Give again, word for word, every line in the entries below from the line with "is listed. -/" up to and including the line with "((linesOf o n).find?", and no other line.

◆ Data records:
******

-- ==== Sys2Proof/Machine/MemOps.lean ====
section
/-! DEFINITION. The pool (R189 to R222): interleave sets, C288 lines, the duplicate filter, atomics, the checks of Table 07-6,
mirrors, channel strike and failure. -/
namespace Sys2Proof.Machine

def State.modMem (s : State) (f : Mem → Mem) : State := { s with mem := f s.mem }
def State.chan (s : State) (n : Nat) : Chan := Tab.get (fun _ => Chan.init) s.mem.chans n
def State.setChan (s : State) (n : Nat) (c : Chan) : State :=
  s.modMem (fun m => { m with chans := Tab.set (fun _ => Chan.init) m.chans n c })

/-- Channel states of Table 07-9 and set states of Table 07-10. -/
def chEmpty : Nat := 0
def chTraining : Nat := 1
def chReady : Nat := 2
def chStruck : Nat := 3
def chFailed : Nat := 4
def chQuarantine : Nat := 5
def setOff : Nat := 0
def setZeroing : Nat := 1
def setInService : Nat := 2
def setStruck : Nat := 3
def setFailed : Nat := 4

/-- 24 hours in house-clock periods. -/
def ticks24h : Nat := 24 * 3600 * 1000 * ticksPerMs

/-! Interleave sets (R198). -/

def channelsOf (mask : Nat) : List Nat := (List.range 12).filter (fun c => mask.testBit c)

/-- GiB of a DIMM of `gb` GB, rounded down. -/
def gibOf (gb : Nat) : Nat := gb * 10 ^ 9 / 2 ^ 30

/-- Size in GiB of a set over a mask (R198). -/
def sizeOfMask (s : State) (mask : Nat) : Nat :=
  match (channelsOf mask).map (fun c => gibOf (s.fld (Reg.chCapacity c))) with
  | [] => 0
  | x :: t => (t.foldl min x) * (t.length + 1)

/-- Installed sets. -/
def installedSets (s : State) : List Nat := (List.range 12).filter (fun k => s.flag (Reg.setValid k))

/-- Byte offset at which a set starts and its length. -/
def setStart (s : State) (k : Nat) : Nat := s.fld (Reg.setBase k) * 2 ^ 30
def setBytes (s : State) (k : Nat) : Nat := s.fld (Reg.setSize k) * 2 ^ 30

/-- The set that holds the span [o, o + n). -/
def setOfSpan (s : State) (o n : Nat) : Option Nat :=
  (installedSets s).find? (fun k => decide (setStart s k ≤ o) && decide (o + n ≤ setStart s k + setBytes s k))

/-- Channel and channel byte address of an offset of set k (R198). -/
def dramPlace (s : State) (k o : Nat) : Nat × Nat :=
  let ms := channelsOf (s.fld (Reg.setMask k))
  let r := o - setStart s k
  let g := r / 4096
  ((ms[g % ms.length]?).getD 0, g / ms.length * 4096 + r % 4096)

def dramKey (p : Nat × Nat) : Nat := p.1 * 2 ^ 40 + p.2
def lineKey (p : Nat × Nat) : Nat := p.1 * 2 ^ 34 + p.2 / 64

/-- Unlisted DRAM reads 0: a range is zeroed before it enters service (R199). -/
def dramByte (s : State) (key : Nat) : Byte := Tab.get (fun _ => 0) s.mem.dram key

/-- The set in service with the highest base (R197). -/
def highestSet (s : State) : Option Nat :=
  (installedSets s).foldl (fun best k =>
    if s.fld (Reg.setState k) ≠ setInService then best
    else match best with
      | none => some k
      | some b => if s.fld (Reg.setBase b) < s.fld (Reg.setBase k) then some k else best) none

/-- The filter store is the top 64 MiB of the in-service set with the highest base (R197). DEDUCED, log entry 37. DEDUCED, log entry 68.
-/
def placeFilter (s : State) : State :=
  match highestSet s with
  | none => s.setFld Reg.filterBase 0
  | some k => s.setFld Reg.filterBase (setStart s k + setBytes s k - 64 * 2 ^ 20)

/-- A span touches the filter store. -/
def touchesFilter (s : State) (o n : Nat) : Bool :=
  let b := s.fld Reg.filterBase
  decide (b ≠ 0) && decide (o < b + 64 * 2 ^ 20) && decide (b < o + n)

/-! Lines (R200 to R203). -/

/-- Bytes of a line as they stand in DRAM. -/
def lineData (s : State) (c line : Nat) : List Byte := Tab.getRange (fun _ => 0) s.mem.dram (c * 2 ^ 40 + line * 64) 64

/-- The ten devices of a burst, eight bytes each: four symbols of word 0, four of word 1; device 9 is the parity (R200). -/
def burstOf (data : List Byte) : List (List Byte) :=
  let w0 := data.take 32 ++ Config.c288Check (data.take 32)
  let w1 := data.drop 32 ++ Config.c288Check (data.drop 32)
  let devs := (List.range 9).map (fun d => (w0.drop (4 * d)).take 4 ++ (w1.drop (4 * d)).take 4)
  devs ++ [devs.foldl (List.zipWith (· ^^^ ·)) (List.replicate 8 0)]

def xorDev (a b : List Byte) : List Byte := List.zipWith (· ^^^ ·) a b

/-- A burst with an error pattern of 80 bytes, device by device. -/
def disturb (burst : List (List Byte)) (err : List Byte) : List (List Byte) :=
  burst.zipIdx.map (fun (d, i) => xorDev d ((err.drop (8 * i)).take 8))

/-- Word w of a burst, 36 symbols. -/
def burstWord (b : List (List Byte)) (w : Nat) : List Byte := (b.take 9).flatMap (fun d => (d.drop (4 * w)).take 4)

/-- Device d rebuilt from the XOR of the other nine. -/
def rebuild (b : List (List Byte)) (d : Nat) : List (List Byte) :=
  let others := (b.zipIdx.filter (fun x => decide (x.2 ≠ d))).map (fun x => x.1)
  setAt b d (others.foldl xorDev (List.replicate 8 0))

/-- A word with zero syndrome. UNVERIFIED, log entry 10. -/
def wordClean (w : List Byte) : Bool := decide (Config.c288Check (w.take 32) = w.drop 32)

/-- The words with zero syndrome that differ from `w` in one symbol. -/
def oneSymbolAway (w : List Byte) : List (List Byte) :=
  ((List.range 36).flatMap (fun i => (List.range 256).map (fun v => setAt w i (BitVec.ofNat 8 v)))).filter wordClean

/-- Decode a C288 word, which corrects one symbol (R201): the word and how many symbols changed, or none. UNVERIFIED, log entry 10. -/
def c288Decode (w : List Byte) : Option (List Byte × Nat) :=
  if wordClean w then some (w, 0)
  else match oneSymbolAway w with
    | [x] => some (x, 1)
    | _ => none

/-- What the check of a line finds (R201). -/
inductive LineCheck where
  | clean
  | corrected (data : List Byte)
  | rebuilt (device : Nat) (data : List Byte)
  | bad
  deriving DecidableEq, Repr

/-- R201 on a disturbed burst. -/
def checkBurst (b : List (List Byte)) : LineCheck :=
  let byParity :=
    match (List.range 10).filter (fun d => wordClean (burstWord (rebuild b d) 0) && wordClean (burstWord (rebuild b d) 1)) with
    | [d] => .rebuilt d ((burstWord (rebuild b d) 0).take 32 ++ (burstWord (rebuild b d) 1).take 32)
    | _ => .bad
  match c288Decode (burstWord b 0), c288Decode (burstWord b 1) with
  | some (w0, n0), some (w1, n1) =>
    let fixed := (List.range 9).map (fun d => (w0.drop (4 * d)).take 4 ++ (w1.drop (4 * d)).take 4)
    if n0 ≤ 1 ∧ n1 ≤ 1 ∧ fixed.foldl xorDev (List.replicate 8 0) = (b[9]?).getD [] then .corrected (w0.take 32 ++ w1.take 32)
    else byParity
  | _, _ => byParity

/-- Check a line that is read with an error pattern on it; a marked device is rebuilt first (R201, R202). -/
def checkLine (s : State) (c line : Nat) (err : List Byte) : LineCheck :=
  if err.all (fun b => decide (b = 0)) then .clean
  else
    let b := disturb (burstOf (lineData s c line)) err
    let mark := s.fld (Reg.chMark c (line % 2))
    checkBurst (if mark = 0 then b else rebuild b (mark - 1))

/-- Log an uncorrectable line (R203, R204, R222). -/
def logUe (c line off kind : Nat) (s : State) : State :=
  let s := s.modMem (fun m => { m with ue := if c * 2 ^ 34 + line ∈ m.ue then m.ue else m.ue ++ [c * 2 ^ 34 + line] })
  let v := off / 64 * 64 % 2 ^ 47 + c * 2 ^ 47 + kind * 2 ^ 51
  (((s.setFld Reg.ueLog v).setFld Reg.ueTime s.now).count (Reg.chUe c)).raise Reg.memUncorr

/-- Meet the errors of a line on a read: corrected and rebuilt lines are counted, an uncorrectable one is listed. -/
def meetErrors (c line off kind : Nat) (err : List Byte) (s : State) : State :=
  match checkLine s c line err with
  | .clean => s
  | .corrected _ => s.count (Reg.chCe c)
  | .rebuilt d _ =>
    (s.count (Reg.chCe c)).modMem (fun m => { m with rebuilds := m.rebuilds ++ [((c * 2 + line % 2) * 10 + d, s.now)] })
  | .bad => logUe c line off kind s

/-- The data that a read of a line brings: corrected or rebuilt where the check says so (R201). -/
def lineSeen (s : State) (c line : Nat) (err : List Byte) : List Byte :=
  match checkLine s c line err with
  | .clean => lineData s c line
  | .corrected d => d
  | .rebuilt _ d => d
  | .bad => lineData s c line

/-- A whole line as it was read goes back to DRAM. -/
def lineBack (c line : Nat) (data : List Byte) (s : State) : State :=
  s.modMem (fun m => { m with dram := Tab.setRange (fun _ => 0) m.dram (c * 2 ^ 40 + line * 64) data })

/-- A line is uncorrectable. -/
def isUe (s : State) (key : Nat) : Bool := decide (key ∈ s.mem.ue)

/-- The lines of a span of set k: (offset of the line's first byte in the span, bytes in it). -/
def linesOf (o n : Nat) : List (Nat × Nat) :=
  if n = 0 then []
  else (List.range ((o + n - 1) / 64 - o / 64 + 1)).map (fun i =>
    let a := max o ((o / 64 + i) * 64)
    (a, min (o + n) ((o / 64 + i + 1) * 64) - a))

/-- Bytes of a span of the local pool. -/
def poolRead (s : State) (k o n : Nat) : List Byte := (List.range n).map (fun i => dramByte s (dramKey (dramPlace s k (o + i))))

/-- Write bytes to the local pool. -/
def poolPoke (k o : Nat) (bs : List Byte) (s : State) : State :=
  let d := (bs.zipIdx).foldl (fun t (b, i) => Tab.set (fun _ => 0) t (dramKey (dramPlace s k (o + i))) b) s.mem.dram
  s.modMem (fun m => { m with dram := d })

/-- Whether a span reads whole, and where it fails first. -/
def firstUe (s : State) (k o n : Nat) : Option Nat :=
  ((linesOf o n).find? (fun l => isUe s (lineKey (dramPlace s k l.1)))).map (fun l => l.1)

******

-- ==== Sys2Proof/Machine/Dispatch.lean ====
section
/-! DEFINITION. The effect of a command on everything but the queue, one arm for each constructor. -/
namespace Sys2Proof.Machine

******

◆ Task solution:
/-- Meet the errors of a line on a read: corrected and rebuilt lines are counted, an uncorrectable one is listed. -/
def meetErrors (c line off kind : Nat) (err : List Byte) (s : State) : State :=
  match checkLine s c line err with
  | .clean => s
  | .corrected _ => s.count (Reg.chCe c)
  | .rebuilt d _ =>
    (s.count (Reg.chCe c)).modMem (fun m => { m with rebuilds := m.rebuilds ++ [((c * 2 + line % 2) * 10 + d, s.now)] })
  | .bad => logUe c line off kind s

/-- The data that a read of a line brings: corrected or rebuilt where the check says so (R201). -/
def lineSeen (s : State) (c line : Nat) (err : List Byte) : List Byte :=
  match checkLine s c line err with
  | .clean => lineData s c line
  | .corrected d => d
  | .rebuilt _ d => d
  | .bad => lineData s c line

/-- A whole line as it was read goes back to DRAM. -/
def lineBack (c line : Nat) (data : List Byte) (s : State) : State :=
  s.modMem (fun m => { m with dram := Tab.setRange (fun _ => 0) m.dram (c * 2 ^ 40 + line * 64) data })

/-- A line is uncorrectable. -/
def isUe (s : State) (key : Nat) : Bool := decide (key ∈ s.mem.ue)

/-- The lines of a span of set k: (offset of the line's first byte in the span, bytes in it). -/
def linesOf (o n : Nat) : List (Nat × Nat) :=
  if n = 0 then []
  else (List.range ((o + n - 1) / 64 - o / 64 + 1)).map (fun i =>
    let a := max o ((o / 64 + i) * 64)
    (a, min (o + n) ((o / 64 + i + 1) * 64) - a))

/-- Bytes of a span of the local pool. -/
def poolRead (s : State) (k o n : Nat) : List Byte := (List.range n).map (fun i => dramByte s (dramKey (dramPlace s k (o + i))))

/-- Write bytes to the local pool. -/
def poolPoke (k o : Nat) (bs : List Byte) (s : State) : State :=
  let d := (bs.zipIdx).foldl (fun t (b, i) => Tab.set (fun _ => 0) t (dramKey (dramPlace s k (o + i))) b) s.mem.dram
  s.modMem (fun m => { m with dram := d })

/-- Whether a span reads whole, and where it fails first. -/
def firstUe (s : State) (k o n : Nat) : Option Nat :=
  ((linesOf o n).find? (fun l => isUe s (lineKey (dramPlace s k l.1)))).map (fun l => l.1)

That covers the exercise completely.